-- ==== Sys2Proof/Tests/Slice0.lean ====
section
/-! SUPPORT. Tests: ill-formed commands, the spec's worked examples, and for every statement with hypotheses a state and operands
that meet them. -/

namespace Sys2Proof.Tests

open Sys2Proof.Machine

set_option Elab.async false

/-! ## Commands that stop -/

theorem test_wf_loop_zero : (Instr.loop 0 0 1).wf = false ∧ (Instr.loop 0 1 0).wf = false := by decide
theorem test_wf_xop_reg : (Instr.xop 0 0 false 5).wf = false := by decide
theorem test_wf_xpw_path : (Instr.xpw 0 0 0 0 0 0 3 false false 0).wf = false := by decide
theorem test_wf_xpa_dest : (Instr.xpa 0 0 0 0 0 0 0 3).wf = false := by decide
theorem test_wf_flick_mode : (Instr.flick 0 0 0 3 0 0 0 0).wf = false := by decide
theorem test_wf_topen_mode : (Instr.topen 0 0 0 3).wf = false := by decide
theorem test_stop_reserved (s : State) : exec (.xop 0 0 false 5) s = .fault .illFormed := rfl
theorem test_stop_absent : exec (.nop 49) State.reset = .fault .unitAbsent ∧ exec (.slotStart 63 0) State.reset = .fault .unitAbsent :=
  ⟨rfl, rfl⟩
theorem test_table_word_none : decodeTableWord 64 0x4207C00A80060005 = none := by decide

/-! ## The spec's worked examples -/

/-- Table 9.2's example words (09). -/
theorem test_walk_words : decodeWalk 5 0x4207C00A80060005 = some (.fetch 5 2 0x07C 0x00A80 0x0180 5)
    ∧ decodeWalk 5 0x1D30000000000000 = some (.gate 5 1 3 0) := by decide
/-- R226: an unlisted opcode, a reserved value, a bit that Table 9.2 does not assign, XSEL where no field is marked. -/
theorem test_walk_refused : decodeWalk 5 0x2800000000000000 = none ∧ decodeWalk 5 0x1400000000000002 = none
    ∧ decodeWalk 5 0x0400000000000001 = none ∧ decodeWalk 5 0x0500000000000000 = none := by decide

/-- Tables 2.7 and 2.8. -/
theorem test_header_bytes : toBytes 16 (headerBits { format := 0x10, poison := false, epoch := 0x2A7, tenant := 0x13, exp := -9, count := 224
                                                     density := 0xE4, zeroChan := false, rotated := true, rowTail := false
                                                     stochastic := false, transposable := false, predicted := false, prodInst := 3
                                                     prodUnit := 0x305, tensorSeq := 0x14C2E, scaleMant := 0 })
    = [0x10, 0xA7, 0x32, 0x71, 0x0F, 0x0E, 0xE4, 0x02, 0x03, 0x50, 0x30, 0x2E, 0x4C, 0x01, 0x00, 0x00] := by decide +kernel

/-- Table 2.9: V2 and V4, their check bytes at offsets 240 to 255. -/
theorem test_check_v2 : (blockBytes (encodeCheck (BitVec.ofNat 2048 (2 ^ (8 * 238))))).drop 240
    = [0xFF, 0, 0x0B, 0, 0x51, 0, 0x36, 0, 0xEF, 0, 0xAD, 0, 0xC8, 0, 0x18, 0] := by decide +kernel
theorem test_check_v4 : (blockBytes (encodeCheck (BitVec.ofNat 2048 (2 * 2 ^ (8 * 238))))).drop 240
    = [0xE3, 0, 0x16, 0, 0xA2, 0, 0x6C, 0, 0xC3, 0, 0x47, 0, 0x8D, 0, 0x30, 0] := by decide +kernel
/-- The note below Table 2.9: two flipped symbols of V2, one of each codeword's parts, are corrected and counted. -/
theorem test_check_decode : let v := encodeCheck (BitVec.ofNat 2048 (2 ^ (8 * 238)))
    (decodeBlock (v ^^^ BitVec.ofNat 2048 (2 ^ 800 + 5 * 2 ^ (8 * 244)))).fixed = 2 := by decide +kernel
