-- ==== Sys2Proof/Word.lean ====
section
/-! DEFINITION. The word types of HTB (00_scope.md R5) and the record of one node-arena entry (10_state.md R29). -/

namespace Sys2Proof

/-- A register or bus word (00_scope.md R5: BUS_W = 32; 10_state.md R15). -/
abbrev Word := BitVec 32

/-- A byte of LMEM (20_memory.md R53). -/
abbrev Byte := BitVec 8

/-- A symbol, 0 to 255 (00_scope.md R5: SYM_W = 8). -/
abbrev Symbol := BitVec 8

/-- A node index as the arena stores it (00_scope.md R5: IDX_W = 9). -/
abbrev NodeIdx := BitVec 9

/-- An offset from HTB_BASE inside the 128 KiB aperture (20_memory.md R46). -/
abbrev Offset := BitVec 17

/-- A code: the moves from the root, the first move first; `false` is the code symbol '0' (left edge) and `true`
is '1' (right edge) (00_scope.md R10). -/
abbrev Code := List Bool

/-- One entry of the node arena (10_state.md R29). A leaf's children are NIL and a branch's symbol is 0, as the
table of R29 says, so neither is stored (log 7). -/
inductive Node where
  | leaf (sym : Symbol) (freq : Word)
  | branch (freq : Word) (left right : NodeIdx)
deriving DecidableEq, Repr, Inhabited

end Sys2Proof
end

┄┄┄┄┄┄┄┄┄┄┄┄┄┄┄┄┄┄┄┄

## WORK REQUEST
Would you please set down the lines from the one with "is '1' (right edge) (00_scope.md R10). -/" to the end of the data above, exactly and without any other lines?

## REPLY
is '1' (right edge) (00_scope.md R10). -/
abbrev Code := List Bool

/-- One entry of the node arena (10_state.md R29). A leaf's children are NIL and a branch's symbol is 0, as the
table of R29 says, so neither is stored (log 7). -/
inductive Node where
  | leaf (sym : Symbol) (freq : Word)
  | branch (freq : Word) (left right : NodeIdx)
deriving DecidableEq, Repr, Inhabited

end Sys2Proof
end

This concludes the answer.